> [Work instructions]: Quote exactly and only this range of lines in the data below: the line that holds "meets nothing. -/" to the line that holds "(R48, R50) -/", both included.

> [Collected data]:
|---|
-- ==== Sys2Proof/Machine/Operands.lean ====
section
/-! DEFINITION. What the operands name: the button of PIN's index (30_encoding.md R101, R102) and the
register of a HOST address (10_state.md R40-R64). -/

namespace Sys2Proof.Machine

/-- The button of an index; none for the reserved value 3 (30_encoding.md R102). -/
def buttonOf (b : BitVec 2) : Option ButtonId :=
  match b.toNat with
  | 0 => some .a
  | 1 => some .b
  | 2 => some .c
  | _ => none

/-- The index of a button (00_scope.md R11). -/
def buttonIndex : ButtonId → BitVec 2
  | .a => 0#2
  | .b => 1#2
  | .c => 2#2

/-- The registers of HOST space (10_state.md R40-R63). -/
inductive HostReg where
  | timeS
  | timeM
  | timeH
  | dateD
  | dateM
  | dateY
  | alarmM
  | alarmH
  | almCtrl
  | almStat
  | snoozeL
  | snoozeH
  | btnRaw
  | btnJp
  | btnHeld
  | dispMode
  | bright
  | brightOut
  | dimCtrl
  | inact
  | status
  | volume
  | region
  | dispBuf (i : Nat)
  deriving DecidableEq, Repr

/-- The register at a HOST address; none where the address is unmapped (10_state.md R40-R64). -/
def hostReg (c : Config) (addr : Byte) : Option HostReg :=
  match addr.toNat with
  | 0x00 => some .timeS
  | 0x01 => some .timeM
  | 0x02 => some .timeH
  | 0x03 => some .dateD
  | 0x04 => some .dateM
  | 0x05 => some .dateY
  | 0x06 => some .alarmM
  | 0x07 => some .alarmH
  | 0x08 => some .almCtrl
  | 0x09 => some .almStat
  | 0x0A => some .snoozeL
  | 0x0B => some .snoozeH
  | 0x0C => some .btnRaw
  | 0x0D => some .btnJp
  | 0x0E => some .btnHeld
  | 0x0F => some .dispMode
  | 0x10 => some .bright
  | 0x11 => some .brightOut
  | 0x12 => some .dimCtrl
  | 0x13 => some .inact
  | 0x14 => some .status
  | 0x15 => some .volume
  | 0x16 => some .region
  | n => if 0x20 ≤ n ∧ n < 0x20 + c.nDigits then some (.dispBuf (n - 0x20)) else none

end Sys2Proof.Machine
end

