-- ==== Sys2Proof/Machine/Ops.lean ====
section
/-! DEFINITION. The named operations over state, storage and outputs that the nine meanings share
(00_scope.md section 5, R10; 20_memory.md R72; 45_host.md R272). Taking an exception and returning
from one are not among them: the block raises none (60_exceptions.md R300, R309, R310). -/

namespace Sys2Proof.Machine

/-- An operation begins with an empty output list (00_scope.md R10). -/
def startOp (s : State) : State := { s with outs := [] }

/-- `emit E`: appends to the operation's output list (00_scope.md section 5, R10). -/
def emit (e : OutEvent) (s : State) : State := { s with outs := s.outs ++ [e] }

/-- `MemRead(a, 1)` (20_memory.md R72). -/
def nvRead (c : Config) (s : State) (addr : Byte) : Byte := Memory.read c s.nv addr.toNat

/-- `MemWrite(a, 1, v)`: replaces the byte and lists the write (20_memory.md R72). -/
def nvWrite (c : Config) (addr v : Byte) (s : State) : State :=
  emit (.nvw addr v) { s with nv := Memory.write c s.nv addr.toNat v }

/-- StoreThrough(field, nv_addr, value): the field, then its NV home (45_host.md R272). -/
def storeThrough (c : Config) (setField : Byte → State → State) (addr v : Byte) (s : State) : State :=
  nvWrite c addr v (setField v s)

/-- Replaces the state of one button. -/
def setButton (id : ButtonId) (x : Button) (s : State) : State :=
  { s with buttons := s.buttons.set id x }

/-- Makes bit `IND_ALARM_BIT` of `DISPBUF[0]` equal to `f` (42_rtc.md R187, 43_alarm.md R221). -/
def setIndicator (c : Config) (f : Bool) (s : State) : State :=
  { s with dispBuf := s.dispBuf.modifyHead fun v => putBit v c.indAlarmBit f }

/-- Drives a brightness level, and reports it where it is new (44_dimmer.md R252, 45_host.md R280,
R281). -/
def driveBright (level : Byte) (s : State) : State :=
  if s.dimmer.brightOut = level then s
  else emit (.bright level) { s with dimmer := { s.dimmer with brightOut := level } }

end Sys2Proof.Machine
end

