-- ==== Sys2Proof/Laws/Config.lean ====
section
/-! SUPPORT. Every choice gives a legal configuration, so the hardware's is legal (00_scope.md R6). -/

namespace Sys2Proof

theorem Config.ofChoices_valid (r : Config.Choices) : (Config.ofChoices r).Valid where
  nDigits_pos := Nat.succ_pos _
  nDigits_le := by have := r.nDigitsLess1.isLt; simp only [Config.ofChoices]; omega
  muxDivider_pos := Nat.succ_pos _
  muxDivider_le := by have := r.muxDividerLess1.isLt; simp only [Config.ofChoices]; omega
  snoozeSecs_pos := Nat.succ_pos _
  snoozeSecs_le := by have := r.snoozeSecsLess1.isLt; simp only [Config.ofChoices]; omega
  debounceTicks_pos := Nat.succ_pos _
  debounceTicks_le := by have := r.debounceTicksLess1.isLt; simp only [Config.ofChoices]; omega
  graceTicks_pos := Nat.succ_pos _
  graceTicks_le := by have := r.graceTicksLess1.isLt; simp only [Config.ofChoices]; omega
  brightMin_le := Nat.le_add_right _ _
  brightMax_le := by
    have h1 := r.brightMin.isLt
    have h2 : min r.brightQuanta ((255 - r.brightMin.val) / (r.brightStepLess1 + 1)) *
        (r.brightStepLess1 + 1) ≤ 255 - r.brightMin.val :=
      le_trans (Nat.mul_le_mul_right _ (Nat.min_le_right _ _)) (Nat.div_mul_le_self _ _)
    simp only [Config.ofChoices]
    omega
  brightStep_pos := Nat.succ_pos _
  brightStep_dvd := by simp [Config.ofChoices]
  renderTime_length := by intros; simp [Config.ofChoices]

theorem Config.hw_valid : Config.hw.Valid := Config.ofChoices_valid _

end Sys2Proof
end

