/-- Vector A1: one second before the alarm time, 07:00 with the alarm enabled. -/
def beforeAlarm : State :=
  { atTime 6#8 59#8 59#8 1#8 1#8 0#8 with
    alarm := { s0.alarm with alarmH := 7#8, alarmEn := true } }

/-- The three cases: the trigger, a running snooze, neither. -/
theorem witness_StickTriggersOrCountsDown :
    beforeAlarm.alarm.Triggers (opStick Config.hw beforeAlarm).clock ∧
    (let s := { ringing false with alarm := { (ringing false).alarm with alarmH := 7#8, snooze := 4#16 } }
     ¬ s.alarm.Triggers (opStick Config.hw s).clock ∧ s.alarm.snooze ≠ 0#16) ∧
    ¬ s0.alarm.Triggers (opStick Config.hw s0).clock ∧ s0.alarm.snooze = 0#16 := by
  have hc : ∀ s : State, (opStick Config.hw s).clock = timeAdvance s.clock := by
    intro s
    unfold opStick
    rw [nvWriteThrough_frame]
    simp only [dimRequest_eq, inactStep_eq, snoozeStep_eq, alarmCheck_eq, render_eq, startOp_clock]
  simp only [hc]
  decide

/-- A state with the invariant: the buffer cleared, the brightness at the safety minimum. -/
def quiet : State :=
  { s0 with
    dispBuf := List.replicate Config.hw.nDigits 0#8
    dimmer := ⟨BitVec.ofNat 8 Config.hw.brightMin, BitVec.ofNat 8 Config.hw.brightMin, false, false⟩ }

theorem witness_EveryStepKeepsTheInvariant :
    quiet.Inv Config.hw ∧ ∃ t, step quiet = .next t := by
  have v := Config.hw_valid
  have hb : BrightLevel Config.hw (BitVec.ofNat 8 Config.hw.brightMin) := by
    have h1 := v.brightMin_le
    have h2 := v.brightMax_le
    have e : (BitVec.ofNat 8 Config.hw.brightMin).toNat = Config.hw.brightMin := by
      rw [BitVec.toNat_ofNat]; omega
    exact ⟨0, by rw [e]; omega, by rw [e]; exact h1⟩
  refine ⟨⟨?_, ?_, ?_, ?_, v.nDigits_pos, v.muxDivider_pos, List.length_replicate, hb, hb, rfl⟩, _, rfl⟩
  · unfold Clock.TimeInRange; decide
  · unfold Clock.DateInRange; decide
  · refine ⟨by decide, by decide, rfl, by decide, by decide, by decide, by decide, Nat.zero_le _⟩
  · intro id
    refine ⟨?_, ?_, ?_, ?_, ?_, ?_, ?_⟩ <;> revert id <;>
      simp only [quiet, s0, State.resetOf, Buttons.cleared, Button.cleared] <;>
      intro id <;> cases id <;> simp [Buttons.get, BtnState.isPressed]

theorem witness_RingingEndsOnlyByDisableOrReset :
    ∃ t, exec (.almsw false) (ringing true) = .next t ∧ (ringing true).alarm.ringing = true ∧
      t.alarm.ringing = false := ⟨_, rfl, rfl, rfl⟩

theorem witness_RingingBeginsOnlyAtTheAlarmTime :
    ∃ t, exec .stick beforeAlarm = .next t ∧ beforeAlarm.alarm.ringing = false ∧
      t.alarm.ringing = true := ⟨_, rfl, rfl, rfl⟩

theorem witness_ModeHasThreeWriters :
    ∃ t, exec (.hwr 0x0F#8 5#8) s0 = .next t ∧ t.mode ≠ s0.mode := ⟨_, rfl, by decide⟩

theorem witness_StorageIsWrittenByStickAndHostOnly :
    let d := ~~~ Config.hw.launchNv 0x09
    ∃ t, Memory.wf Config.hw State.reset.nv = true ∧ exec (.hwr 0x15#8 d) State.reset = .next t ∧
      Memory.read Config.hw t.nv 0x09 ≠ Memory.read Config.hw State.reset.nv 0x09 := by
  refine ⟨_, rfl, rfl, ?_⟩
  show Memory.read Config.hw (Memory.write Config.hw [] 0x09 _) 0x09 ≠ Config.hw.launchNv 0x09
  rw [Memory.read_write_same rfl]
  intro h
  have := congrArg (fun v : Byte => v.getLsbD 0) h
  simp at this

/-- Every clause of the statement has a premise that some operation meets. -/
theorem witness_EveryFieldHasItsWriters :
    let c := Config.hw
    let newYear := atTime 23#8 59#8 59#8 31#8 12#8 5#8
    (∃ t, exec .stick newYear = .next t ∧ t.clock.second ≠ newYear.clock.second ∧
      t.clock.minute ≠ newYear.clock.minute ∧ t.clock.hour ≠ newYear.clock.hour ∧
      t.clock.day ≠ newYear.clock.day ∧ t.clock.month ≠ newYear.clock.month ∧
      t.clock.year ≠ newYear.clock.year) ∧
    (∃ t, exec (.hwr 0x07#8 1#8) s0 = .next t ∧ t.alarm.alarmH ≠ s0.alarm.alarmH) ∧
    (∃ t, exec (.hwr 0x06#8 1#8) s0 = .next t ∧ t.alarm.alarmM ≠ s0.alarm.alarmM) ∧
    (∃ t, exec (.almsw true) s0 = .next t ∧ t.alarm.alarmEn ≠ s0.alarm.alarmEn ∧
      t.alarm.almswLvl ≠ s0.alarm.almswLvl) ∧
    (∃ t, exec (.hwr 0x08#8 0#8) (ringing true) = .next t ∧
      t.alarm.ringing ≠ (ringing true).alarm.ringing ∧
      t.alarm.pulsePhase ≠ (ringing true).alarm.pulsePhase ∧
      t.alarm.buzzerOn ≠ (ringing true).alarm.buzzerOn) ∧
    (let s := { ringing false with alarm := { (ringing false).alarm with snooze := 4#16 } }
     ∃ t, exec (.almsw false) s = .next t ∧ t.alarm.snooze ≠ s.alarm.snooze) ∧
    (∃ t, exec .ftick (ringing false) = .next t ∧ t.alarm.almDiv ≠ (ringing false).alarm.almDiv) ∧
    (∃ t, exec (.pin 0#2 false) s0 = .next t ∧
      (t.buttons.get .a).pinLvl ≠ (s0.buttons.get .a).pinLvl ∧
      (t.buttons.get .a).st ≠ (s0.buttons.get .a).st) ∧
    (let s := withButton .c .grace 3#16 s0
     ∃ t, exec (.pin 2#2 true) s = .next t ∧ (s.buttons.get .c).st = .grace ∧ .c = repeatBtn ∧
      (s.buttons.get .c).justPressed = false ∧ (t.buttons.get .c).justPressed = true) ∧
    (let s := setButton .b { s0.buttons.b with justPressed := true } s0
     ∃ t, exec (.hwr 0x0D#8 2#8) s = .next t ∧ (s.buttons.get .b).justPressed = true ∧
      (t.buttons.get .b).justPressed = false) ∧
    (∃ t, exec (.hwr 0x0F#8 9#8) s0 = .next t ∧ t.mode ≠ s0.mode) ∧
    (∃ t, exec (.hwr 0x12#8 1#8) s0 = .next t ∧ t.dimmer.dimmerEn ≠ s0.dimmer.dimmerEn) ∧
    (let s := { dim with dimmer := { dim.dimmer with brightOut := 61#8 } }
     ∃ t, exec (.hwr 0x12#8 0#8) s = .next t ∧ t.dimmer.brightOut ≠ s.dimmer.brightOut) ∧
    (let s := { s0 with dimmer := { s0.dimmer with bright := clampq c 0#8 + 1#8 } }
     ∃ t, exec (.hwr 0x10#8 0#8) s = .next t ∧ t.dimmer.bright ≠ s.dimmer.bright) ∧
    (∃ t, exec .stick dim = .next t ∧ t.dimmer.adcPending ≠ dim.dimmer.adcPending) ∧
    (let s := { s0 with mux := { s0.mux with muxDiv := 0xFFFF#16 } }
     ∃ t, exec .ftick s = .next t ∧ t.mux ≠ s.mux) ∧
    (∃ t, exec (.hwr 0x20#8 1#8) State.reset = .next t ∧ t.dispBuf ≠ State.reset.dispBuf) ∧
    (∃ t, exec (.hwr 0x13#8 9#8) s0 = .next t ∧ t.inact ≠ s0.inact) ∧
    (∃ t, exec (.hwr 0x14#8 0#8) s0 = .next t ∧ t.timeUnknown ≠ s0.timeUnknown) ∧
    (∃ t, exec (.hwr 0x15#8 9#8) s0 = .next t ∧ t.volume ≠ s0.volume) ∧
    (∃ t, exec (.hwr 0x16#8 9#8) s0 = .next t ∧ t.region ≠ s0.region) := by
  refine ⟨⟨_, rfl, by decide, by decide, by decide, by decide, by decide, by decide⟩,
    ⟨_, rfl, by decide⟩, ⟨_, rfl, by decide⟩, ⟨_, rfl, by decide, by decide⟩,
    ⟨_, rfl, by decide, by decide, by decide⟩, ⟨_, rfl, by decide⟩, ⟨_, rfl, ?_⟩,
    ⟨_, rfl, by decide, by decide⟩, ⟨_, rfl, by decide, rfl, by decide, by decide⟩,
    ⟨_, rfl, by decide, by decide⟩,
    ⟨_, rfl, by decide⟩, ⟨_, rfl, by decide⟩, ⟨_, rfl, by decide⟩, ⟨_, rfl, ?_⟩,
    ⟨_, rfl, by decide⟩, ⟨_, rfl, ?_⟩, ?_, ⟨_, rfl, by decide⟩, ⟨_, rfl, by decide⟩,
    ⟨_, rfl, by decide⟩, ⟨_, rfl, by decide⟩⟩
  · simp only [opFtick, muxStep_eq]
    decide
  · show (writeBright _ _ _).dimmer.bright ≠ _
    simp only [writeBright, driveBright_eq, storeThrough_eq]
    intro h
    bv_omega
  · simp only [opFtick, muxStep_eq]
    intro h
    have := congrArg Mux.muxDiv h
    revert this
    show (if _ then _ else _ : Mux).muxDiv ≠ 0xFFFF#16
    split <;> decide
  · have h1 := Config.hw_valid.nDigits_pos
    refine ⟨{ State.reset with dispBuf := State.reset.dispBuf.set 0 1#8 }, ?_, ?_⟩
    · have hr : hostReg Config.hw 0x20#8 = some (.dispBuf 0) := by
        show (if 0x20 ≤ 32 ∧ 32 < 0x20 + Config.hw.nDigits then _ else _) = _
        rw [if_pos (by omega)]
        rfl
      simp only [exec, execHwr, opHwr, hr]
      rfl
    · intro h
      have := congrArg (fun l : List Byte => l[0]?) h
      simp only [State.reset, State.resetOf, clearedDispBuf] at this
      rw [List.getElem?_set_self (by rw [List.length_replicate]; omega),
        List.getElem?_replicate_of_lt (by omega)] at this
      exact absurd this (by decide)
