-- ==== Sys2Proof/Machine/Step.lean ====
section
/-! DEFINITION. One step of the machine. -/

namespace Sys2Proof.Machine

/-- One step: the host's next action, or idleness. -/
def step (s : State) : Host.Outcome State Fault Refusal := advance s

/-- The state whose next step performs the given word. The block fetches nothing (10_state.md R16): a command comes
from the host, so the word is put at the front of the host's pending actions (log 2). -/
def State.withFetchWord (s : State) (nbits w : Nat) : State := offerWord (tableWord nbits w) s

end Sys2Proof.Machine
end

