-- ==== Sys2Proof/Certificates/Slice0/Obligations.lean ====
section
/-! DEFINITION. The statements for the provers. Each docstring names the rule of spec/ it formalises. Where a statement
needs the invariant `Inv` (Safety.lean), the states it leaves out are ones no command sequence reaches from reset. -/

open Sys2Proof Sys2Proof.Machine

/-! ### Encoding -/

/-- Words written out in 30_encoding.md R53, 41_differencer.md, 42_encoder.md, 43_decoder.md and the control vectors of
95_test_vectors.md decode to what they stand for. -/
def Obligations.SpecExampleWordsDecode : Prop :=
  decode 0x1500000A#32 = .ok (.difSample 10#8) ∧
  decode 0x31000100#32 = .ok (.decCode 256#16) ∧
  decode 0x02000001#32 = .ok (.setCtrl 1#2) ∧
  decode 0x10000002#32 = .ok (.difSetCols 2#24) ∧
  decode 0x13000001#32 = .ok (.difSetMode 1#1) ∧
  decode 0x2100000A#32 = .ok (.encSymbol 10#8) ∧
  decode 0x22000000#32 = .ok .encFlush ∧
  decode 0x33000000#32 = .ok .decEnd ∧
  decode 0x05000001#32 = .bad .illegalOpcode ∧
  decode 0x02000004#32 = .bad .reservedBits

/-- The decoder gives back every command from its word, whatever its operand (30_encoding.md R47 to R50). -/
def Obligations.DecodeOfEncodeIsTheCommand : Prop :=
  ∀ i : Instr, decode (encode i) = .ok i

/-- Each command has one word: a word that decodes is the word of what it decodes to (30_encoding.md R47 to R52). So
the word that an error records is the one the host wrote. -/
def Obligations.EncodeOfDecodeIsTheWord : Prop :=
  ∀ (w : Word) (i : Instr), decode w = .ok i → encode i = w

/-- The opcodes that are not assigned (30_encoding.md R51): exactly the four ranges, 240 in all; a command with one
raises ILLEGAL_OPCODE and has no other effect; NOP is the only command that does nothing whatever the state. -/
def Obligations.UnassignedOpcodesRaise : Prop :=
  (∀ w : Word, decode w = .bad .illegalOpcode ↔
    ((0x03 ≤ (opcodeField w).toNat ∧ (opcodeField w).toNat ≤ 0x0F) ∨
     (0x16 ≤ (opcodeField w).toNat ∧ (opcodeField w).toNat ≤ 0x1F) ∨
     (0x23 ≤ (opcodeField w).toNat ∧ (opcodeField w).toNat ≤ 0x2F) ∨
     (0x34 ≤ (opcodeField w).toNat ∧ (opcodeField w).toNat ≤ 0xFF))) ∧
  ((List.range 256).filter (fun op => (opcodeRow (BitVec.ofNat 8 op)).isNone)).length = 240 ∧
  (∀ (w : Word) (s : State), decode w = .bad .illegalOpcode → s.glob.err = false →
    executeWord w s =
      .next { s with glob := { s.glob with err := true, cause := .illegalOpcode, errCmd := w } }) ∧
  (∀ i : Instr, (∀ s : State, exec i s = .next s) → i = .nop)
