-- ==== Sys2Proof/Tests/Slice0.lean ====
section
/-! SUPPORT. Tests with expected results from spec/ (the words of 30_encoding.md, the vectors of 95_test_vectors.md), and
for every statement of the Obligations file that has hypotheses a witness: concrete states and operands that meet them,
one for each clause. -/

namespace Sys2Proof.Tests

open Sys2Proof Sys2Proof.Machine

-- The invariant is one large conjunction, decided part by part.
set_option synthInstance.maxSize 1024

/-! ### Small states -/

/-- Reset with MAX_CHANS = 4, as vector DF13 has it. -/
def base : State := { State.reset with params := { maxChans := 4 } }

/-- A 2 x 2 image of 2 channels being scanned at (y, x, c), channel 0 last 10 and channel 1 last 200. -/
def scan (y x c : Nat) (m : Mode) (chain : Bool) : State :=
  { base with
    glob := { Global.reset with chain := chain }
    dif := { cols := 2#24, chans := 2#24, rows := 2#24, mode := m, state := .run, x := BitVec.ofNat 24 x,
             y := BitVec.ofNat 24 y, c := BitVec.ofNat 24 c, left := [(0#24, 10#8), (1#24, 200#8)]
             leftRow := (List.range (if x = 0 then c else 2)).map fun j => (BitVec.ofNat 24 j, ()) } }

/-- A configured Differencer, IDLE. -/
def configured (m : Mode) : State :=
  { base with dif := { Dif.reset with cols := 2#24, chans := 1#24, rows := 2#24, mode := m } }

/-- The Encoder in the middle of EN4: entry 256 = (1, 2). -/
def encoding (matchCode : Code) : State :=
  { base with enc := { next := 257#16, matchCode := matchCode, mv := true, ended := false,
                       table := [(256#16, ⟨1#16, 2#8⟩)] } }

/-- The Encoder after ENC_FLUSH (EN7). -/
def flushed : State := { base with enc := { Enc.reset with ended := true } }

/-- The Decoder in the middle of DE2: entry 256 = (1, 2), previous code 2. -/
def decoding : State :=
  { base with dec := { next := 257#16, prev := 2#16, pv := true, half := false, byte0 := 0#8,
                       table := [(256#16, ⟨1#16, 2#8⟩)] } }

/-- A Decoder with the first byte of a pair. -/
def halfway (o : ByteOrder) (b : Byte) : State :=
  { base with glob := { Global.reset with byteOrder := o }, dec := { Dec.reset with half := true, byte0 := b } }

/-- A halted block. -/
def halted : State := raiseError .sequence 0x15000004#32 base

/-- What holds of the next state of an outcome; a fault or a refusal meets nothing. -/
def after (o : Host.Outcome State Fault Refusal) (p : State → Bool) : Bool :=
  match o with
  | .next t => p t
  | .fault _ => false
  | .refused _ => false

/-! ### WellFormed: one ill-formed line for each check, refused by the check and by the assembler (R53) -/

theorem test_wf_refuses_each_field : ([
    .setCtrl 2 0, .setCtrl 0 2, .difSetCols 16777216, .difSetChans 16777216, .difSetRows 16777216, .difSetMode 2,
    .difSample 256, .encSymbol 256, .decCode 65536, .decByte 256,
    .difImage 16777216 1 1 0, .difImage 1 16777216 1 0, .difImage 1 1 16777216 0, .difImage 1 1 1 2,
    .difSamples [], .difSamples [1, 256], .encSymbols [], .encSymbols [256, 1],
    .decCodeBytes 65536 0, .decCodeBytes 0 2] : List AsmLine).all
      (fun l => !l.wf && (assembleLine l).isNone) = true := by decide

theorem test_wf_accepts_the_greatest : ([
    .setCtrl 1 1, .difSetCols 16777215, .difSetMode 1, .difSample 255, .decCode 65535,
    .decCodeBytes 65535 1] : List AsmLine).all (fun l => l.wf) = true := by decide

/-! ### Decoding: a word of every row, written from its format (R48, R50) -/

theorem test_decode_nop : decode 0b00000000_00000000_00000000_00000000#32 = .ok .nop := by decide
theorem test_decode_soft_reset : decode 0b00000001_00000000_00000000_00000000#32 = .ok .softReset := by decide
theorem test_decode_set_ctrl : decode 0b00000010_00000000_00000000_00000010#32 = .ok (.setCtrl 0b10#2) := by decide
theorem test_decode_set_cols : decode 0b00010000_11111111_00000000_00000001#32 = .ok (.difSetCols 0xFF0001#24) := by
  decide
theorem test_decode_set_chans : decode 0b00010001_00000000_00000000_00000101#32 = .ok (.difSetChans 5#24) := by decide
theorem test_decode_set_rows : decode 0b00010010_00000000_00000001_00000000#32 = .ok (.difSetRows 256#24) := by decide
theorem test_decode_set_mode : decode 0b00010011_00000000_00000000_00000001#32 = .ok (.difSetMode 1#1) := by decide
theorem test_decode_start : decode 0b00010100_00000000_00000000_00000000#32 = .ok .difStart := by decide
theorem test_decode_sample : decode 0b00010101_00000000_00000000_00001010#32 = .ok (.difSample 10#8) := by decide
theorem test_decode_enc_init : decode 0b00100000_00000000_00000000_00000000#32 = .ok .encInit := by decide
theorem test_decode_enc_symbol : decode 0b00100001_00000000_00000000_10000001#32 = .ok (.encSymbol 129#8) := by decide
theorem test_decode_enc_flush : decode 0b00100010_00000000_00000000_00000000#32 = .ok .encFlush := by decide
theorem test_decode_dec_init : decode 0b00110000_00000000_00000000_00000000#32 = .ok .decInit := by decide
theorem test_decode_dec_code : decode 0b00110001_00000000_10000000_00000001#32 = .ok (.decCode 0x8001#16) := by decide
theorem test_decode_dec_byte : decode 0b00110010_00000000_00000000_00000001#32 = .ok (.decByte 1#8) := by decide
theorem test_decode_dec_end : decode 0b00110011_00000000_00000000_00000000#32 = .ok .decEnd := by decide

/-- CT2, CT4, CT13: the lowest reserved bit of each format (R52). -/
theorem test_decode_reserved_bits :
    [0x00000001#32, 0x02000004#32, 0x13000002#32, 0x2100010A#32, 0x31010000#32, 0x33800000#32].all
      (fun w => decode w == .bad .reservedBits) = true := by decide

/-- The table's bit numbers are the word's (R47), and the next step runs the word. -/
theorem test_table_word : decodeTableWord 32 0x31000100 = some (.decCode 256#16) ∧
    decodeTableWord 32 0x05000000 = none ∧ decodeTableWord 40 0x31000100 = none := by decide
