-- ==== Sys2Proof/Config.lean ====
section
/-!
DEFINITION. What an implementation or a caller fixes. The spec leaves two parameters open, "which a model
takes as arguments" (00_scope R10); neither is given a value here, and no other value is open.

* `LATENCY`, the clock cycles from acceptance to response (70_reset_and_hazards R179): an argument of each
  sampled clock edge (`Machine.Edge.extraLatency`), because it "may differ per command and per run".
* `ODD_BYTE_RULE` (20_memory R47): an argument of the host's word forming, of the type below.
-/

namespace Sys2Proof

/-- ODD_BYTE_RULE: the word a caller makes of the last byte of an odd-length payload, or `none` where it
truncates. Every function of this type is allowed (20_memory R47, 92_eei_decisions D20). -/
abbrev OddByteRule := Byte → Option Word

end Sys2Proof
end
|---|
> [Answer space]:
/-- What holds of the next state of an outcome; a fault or a refusal meets nothing. -/
def after (o : Host.Outcome State Fault Refusal) (p : State → Bool) : Bool :=
  match o with
  | .next t => p t
  | .fault _ => false
  | .refused _ => false

/-! ### WellFormed: one ill-formed line for each check, refused by the check and by the assembler (R53) -/

theorem test_wf_refuses_each_field : ([
    .setCtrl 2 0, .setCtrl 0 2, .difSetCols 16777216, .difSetChans 16777216, .difSetRows 16777216, .difSetMode 2,
    .difSample 256, .encSymbol 256, .decCode 65536, .decByte 256,
    .difImage 16777216 1 1 0, .difImage 1 16777216 1 0, .difImage 1 1 16777216 0, .difImage 1 1 1 2,
    .difSamples [], .difSamples [1, 256], .encSymbols [], .encSymbols [256, 1],
    .decCodeBytes 65536 0, .decCodeBytes 0 2] : List AsmLine).all
      (fun l => !l.wf && (assembleLine l).isNone) = true := by decide

theorem test_wf_accepts_the_greatest : ([
    .setCtrl 1 1, .difSetCols 16777215, .difSetMode 1, .difSample 255, .decCode 65535,
    .decCodeBytes 65535 1] : List AsmLine).all (fun l => l.wf) = true := by decide

/-! ### Decoding: a word of every row, written from its format (R48, R50) -/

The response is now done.